16:26 alyssa: should be able to yea
16:26 cwabbott: *READ_ONLY
16:27 cwabbott: the reason I'm looking into it is that apparently PoE 2 runs terribly in part because it uses raw pointers instead of UBOs and we're not moving them to the preamble
16:28 alyssa: oof
16:32 dj-death: cwabbott: on intel we can use a different cache on some HW if I remember correctly
16:33 dj-death: constant cache vs data cache
16:33 cwabbott: right, but that's what ACCESS_NON_WRITEABLE is for
16:33 cwabbott: you don't need a separate intrinsic for that
16:35 dj-death: yeah, might need to be careful with the invalidation flags of the vulkan API though
16:35 cwabbott: seems like it was initially added by gfxstrand for OpenCL const memory (where it was already redundant) then Kayden made NonWriteable loads use it so now it's really the same thing
16:36 dj-death: it might be fine then
16:40 Kayden: Yeah, alyssa and I had talked about that a while ago. load_global with an access flag makes more sense
16:41 Kayden: just hadn't gotten around to refactoring
17:54 Lynne: dj-death: https://github.com/cyanreg/intel_bda_test
17:54 Lynne: finally got around to writing a small program to replicate the issue I'm seeing with BDA on intel
17:55 Lynne: it prevents the vulkan ffv1 code in ffmpeg from running so we had to disable it
17:55 Lynne: meson build ; ./build/intel_bda_test, you don't need anything but libavutil and shaderc to compile
17:56 Lynne: main.c at the bottom has some switches to turn on validation layers and change device
18:07 dj-death: Lynne: cool, thanks
18:09 dj-death: Lynne: will get to it at some point, just not in the next few days
18:09 alyssa: hakzsam: oh, ughh, I remember how we got into this mess with shifts
18:10 alyssa: nir can't represent ALU instructions where both sources can be independently sized
18:12 alyssa: and that requirement seems very tricky to lift due to algebraic's bitsize matching
18:13 Lynne: dj-death: thanks
18:14 Lynne: pretty sure its a buffer descriptor issue
18:14 Lynne: but I could be wrong
18:26 alyssa: ok. and i'm not super motivated to solve that because even with int8/int16, backends can usually fold away the extra u2u32's
18:26 alyssa: so it's.. ugly but not actually hurting any competent backend, I expect
18:48 mareko: alyssa: but shifts can already have src0 = 16 bits, src1 = 32 bits
18:48 alyssa: yes, so..?
18:48 mareko: so they are independently sized
18:49 alyssa: not in the sense that src1 must always be 32-bit
18:49 alyssa: you can't have two arbitrary pairs of bitsizes
18:50 mareko: that's all nice, but it's a problem for 16-bit vec2 vectorization that doesn't allow 32 bits in shifts
18:52 alyssa: ugh! right, that!
18:52 alyssa: forgot about that detail. yep, /that/ was why I got annoyed about this years ago.
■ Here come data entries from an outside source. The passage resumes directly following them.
-- ==== Sys2Proof/Machine/System.lean ====
section
/-! DEFINITION. System, context and energy instructions, class 0xD, as they fire in a block (R394 to R415).  Context
operations are performed in Contexts. -/

namespace Sys2Proof.Machine

/-- All ones where the quota is inherited, else REMAIN with EXPL (R400). -/
def Ctx.quotaWord (c : Ctx) : Word :=
  if c.expl then (1#64 <<< 63) ||| BitVec.ofNat 64 (c.remain % 2 ^ 63) else BitVec.ofNat 64 (2 ^ 63 - 1)

/-- A system register's value (R396, R397): `sy.energy` and `sy.quota` as they stand, the others as at block entry. -/
def State.sysReg (s : State) (code word : Nat) : Word :=
  let n := s.pass.snap
  match code with
  | 0 => n.ctxw
  | 1 => n.trapvec
  | 2 => if word < 8 then n.traprec.extractLsb' (64 * word) 64 else n.trapped.extractLsb' (64 * (word - 8)) 64
  | 3 => n.fpctl
  | 4 => n.scopepol
  | 5 => (s.ctx s.pass.ctx).used
  | 6 => (s.ctx s.pass.ctx).quotaWord
  | 7 => n.caps
  | 8 => n.pgreq
  | _ => n.dlog

/-- `srd` (R396, R397): code in bits 3:0 of the selector, word in bits 12:8. -/
def execSrd (w : Fields) (s : State) : Out :=
  let i := Instr.srd w
  .next (s.fire i w fun v s =>
    s.emitVal i w (s.sysReg (v.a.extractLsb' 0 4).toNat (v.a.extractLsb' 8 5).toNat))

/-- Why a `swr` traps (R398). -/
def swrRefusal (code : Nat) (v : Word) : Option (BitVec 8) :=
  match code with
  | 1 => if v.extractLsb' 56 8 ≠ 0 ∨ v.extractLsb' 1 11 ≠ 0 then some 0x28 else none
  | 3 => none
  | 8 => if (v.extractLsb' 8 4).toNat ≥ 9 then some 0x28 else none
  | _ => some 0x27

/-- `swr` (R398): checked, captured until commit; the value at block entry is the result. -/
def execSwr (w : Fields) (s : State) : Out :=
  let i := Instr.swr w
  .next (s.fire i w fun v s =>
    let code := (v.b.extractLsb' 0 4).toNat
    match swrRefusal code v.a with
    | some c => s.trapHere i w c 0
    | none =>
      { s with pass := { s.pass with swrs := s.pass.swrs ++ [(s.pass.cur, code, v.a)] } }.emitVal i w (s.sysReg code 0))

/-- `trap.ret` (R401): without VALID it traps with 0x29. -/
def execTrapRet (w : Fields) (s : State) : Out :=
  let i := Instr.trapRet w
  .next (s.fire i w fun _ s =>
    let t := s.thread s.pass.quay s.pass.slot
    if t.trapValid then s.branch i w (t.traprec.extractLsb' 192 64) .trapRet else s.trapHere i w 0x29 0)

/-- `trap.sub` (R402, R372). -/
def execTrapSub (w : Fields) (s : State) : Out :=
  let i := Instr.trapSub w
  .next (s.fire i w fun v s =>
    let t := s.thread s.pass.quay s.pass.slot
    let held := t.subs.length + s.pass.subs.length
    let idx : BitVec 7 := v.b.extractLsb' 0 7
    if v.b.extractLsb' 7 57 ≠ 0 then s.trapHere i w 0x31 0
    else if t.trapValid = false ∨ held ≥ 4 ∨ (t.subs.any (·.1 == idx) || s.pass.subs.any (·.2.1 == idx)) = true then
      s.trapHere i w 0x29 0
    else
      { s with pass := { s.pass with subs := s.pass.subs ++ [(s.pass.cur, idx, v.a)] } }.emitVal i w v.a)

/-- `en.read` (R413): a counter of the issuing context or of a descendant, at the last tick. -/
def execEnRead (w : Fields) (s : State) : Out :=
  let i := Instr.enRead w
  .next (s.fire i w fun v s =>
    let c := (v.a.extractLsb' 0 12).toNat
    if v.a.extractLsb' 12 52 ≠ 0 ∨ s.ctxLive c = false ∨ s.inSubtree s.pass.ctx c = false ∨ v.b.toNat > 1 then
      s.trapHere i w 0x31 0
    else s.emitVal i w (if v.b = 0 then (s.ctx c).used else (s.ctx c).quotaWord))

/-- `pgreq.ack` (R414): the answer is captured with the writes that leave after every store of the block. -/
def State.pgreqAck (s : State) (i : Instr) (w : Fields) : State :=
  s.fire i w fun v s =>
    if v.b.extractLsb' 1 63 ≠ 0 then s.trapHere i w 0x31 0
    else
      let r : PendWrite := { kind := .pgAck (v.a.extractLsb' 0 16) (v.b.getLsbD 0), lsid := 32 + s.pass.cur,
                             idx := s.pass.cur, ctx := s.pass.ctx }
      { s with pass := { s.pass with stores := s.pass.stores ++ [r] } }.emitVal i w v.a

/-- `pgreq.ack` that retries: port b bit 0 is 0 (R113, R414). -/
def execPgreqAckRetry (w : Fields) (s : State) : Out := .next (s.pgreqAck (.pgreqAckRetry w) w)
/-- `pgreq.ack` that refuses: port b bit 0 is 1 (R113, R414). -/
def execPgreqAckRefuse (w : Fields) (s : State) : Out := .next (s.pgreqAck (.pgreqAckRefuse w) w)

/-- A context operation as it fires (R403): descriptor offset and completion operand checked, captured until commit (a vault
object that is not held is none of the traps listed there);
`part.chg` outside context 0 traps with "root only" (R395).  Port b is the result. -/
def State.ctxFire (s : State) (i : Instr) (w : Fields) (func : BitVec 8) : State :=
  s.fire i w fun v s =>
    let off := (v.a.extractLsb' 0 24).toNat
    let addr : Word := (v.a.extractLsb' 0 24).zeroExtend 64
    if func = 0x90 ∧ s.pass.ctx ≠ 0 then s.trapHere i w 0x30 0
    else if off % 64 ≠ 0 then s.trapHere i w cMisaligned addr
    else if off + 64 > vaultEnd then s.trapHere i w cVaultAddr addr
    else
      (s.objectPlace i w v.b false).done fun _ s =>
        let x : Captured := { idx := s.pass.cur, kind := .ctx func, a := addr, b := v.b, scope := 5 }
        { s with pass := { s.pass with captured := s.pass.captured ++ [x] } }.emitVal i w v.b

end Sys2Proof.Machine
end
18:54 alyssa: hmm in principle aco could ingest a (i16vec2 = ishl i16vec2, i32vec2)
18:54 alyssa: translating it to a hardare ishl + a pack
18:55 alyssa: the question is whether aco's optimizer can sanely optimize out pack-of-upcasts
18:55 alyssa: that's definitely... easier to do in nir. but can't without changing the ir, but.
18:55 alyssa: gah
18:55 alyssa: this is all coming back to me now >.>
18:59 mareko: if there was u2u32_for_shift, it could be handled in the vectorize callback as a special case
19:00 mareko: or u162u32_for_shift
19:04 alyssa: mareko: how do you mean?
19:06 mareko: alyssa: u2u32 isn't vectorized to vec2, but u162u32_for_shift would be
19:07 mareko: and the backend will replace it with 16-bit src1
23:13 cmarcelo: does anyone use vkrunner as a _library_?
23:16 cmarcelo: (trying to gauge if we could retire that offering and keep only the vkrunner executable).